Records for processing |
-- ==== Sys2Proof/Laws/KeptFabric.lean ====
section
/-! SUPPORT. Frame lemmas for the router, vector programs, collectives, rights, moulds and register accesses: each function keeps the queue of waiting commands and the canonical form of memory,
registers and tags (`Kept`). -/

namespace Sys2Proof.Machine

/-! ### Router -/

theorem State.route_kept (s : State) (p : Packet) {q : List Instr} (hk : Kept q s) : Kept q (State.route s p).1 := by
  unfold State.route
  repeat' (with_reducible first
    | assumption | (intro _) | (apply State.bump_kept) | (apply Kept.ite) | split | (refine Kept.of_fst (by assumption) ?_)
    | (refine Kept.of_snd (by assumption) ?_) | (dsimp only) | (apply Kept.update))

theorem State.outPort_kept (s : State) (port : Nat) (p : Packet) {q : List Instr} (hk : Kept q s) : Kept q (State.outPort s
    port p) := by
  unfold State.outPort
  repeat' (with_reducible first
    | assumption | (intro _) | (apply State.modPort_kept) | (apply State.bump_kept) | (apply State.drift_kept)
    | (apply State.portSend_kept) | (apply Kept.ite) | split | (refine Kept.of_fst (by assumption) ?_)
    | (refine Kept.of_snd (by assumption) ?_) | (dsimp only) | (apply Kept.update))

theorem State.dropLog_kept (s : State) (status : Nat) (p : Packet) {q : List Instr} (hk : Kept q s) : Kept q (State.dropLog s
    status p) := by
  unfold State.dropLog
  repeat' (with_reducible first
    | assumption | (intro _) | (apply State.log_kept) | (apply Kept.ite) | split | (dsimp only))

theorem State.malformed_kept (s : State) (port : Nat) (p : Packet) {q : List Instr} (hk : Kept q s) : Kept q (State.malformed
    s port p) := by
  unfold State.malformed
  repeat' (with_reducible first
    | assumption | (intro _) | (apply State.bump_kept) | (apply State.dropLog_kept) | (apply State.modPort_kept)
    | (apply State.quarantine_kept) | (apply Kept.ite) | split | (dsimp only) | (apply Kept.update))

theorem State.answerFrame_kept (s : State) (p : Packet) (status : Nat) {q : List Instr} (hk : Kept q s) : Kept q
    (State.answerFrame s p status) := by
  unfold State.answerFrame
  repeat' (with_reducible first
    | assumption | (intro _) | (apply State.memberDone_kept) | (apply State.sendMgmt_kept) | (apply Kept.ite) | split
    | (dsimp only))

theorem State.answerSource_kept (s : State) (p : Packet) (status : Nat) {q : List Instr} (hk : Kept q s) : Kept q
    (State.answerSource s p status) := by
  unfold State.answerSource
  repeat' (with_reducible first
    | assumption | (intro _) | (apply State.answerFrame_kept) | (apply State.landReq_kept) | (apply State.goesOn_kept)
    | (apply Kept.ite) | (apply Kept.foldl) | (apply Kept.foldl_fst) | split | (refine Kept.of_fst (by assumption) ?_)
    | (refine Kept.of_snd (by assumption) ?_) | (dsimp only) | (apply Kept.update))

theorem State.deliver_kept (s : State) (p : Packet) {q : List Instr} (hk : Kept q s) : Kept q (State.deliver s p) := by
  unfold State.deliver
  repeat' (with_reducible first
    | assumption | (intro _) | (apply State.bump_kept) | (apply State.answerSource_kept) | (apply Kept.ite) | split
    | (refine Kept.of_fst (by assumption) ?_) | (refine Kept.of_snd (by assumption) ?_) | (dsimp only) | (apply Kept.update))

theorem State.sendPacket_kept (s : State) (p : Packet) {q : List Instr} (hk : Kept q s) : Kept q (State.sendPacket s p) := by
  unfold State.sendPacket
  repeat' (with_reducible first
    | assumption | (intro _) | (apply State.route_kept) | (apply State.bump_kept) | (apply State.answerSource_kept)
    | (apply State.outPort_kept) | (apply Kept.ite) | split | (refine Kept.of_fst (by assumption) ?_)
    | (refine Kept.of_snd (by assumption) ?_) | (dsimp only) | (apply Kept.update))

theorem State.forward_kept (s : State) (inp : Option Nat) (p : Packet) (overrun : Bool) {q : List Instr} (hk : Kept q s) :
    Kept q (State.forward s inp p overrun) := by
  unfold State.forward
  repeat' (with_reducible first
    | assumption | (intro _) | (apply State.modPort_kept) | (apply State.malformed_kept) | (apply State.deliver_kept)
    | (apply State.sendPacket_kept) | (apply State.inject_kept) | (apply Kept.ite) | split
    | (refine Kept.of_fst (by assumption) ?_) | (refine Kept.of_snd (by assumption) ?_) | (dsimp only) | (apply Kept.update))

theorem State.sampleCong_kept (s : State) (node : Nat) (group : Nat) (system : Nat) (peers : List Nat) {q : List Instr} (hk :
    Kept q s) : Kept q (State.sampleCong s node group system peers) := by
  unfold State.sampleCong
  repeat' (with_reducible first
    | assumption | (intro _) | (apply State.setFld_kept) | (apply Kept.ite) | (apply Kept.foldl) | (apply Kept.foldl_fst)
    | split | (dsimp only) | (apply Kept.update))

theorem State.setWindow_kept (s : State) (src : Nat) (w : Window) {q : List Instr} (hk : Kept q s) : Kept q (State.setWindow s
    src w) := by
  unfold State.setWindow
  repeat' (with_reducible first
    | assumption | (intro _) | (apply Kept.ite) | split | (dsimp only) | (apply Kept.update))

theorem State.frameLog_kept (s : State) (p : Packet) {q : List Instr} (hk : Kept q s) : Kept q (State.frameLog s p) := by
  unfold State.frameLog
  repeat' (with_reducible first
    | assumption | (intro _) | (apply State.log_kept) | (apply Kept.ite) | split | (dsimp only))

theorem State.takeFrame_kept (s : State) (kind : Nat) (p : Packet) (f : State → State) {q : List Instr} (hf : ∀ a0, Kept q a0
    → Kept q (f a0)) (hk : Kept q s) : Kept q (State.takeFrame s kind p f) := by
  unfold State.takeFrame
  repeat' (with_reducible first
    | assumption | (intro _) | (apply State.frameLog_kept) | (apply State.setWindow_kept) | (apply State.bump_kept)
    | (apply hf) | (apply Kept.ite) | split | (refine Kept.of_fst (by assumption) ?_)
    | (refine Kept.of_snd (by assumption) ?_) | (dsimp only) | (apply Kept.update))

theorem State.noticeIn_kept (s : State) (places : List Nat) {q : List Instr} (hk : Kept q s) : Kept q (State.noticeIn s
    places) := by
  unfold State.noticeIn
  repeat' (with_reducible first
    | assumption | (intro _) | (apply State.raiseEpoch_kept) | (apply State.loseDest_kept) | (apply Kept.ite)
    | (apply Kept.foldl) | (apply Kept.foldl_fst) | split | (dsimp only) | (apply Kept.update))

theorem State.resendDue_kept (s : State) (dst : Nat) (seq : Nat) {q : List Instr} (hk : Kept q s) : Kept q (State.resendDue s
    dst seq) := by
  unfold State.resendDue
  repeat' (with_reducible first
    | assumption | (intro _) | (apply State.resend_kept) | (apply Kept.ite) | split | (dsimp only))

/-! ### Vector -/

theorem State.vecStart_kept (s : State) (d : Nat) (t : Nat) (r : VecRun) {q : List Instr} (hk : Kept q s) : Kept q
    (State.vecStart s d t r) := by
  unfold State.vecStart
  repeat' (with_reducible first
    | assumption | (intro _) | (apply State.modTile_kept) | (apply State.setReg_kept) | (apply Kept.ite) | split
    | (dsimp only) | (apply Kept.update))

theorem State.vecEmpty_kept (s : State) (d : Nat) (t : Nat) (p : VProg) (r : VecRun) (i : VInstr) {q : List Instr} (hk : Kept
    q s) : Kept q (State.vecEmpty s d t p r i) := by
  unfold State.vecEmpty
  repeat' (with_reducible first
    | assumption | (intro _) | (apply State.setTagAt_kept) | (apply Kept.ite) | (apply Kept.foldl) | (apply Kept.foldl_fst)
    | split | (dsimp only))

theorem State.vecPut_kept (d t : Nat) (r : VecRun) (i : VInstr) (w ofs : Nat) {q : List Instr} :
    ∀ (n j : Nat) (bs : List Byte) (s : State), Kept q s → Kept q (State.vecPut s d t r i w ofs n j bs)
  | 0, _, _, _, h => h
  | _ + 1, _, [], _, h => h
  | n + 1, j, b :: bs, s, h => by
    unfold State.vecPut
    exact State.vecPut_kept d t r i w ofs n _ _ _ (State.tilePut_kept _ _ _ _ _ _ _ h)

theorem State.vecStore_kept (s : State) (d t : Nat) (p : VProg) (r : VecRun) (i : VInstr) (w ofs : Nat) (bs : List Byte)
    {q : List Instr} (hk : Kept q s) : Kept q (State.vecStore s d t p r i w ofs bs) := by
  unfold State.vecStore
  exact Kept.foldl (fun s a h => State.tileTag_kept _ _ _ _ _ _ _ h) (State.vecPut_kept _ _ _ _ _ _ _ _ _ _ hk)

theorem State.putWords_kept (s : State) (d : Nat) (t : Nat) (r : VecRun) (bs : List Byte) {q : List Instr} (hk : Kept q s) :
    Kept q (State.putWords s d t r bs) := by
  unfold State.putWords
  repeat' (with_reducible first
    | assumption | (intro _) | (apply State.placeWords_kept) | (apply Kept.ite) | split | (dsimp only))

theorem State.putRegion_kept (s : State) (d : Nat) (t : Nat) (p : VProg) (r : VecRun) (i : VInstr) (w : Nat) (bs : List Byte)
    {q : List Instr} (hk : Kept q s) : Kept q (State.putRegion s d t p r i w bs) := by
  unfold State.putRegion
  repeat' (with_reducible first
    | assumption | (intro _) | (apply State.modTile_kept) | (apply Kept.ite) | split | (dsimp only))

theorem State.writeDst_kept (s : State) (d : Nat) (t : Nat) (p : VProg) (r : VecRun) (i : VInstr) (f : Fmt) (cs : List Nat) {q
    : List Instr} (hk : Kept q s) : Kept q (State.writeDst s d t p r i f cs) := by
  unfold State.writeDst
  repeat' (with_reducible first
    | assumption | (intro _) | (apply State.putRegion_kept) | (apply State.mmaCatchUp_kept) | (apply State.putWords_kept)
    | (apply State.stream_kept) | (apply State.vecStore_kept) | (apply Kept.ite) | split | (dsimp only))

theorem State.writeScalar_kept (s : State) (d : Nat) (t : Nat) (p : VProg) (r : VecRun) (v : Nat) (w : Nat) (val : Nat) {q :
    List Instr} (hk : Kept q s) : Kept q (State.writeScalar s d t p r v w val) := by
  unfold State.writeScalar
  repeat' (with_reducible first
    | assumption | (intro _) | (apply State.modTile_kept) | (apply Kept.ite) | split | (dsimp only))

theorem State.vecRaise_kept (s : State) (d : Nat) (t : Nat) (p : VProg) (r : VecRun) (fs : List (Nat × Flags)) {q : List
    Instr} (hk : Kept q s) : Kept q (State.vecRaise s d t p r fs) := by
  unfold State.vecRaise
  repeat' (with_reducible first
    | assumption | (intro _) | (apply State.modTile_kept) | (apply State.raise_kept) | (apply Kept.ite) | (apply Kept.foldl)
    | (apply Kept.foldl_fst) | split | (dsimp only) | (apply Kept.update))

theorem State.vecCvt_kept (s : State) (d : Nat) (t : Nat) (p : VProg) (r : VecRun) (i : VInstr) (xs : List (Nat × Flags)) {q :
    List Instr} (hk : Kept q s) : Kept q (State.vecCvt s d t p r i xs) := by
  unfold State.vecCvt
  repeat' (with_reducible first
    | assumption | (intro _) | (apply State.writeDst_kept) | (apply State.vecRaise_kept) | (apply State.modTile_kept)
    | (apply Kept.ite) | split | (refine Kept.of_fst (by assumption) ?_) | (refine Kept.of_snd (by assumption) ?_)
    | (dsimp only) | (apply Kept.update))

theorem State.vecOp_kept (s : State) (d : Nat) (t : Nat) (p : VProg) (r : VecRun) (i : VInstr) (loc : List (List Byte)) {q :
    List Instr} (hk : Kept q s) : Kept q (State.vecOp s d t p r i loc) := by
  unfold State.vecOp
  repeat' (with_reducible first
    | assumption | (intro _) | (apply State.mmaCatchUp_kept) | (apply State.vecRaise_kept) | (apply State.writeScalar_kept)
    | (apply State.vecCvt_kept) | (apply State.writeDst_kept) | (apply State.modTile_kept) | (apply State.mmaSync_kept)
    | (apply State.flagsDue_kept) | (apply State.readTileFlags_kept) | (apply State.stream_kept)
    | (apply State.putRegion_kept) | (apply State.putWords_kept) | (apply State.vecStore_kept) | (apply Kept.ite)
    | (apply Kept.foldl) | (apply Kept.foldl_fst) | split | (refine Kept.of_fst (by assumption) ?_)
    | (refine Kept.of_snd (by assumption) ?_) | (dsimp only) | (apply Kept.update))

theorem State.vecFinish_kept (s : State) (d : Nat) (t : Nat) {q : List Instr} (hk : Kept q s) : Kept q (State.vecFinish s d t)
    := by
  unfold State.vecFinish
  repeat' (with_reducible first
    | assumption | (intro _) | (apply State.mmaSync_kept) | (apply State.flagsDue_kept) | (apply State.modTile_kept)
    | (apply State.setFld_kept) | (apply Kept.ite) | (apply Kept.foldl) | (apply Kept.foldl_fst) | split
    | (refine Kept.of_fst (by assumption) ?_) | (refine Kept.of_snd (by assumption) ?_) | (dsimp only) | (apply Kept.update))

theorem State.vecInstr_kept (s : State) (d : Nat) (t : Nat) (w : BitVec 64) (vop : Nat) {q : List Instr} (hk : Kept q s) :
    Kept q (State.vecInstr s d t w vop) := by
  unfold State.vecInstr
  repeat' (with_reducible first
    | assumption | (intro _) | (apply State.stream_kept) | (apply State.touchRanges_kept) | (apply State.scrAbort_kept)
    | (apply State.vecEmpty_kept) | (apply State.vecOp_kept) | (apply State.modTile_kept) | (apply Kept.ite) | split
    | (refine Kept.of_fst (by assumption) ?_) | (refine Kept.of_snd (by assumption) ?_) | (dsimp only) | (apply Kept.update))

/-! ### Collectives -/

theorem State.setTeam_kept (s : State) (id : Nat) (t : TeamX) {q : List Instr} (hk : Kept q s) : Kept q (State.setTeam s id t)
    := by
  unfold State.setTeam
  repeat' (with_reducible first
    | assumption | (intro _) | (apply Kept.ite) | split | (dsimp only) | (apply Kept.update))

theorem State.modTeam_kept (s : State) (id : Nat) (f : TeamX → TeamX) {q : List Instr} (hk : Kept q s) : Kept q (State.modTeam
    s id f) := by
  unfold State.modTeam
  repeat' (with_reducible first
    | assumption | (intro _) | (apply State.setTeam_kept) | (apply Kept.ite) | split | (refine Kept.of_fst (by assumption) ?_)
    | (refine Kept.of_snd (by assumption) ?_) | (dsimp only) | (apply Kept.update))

Work to be completed |
Only lines with the word "resendDue" belong in the answer; copy each of them from the material above.

Reply |
theorem State.resendDue_kept (s : State) (dst : Nat) (seq : Nat) {q : List Instr} (hk : Kept q s) : Kept q (State.resendDue s
  unfold State.resendDue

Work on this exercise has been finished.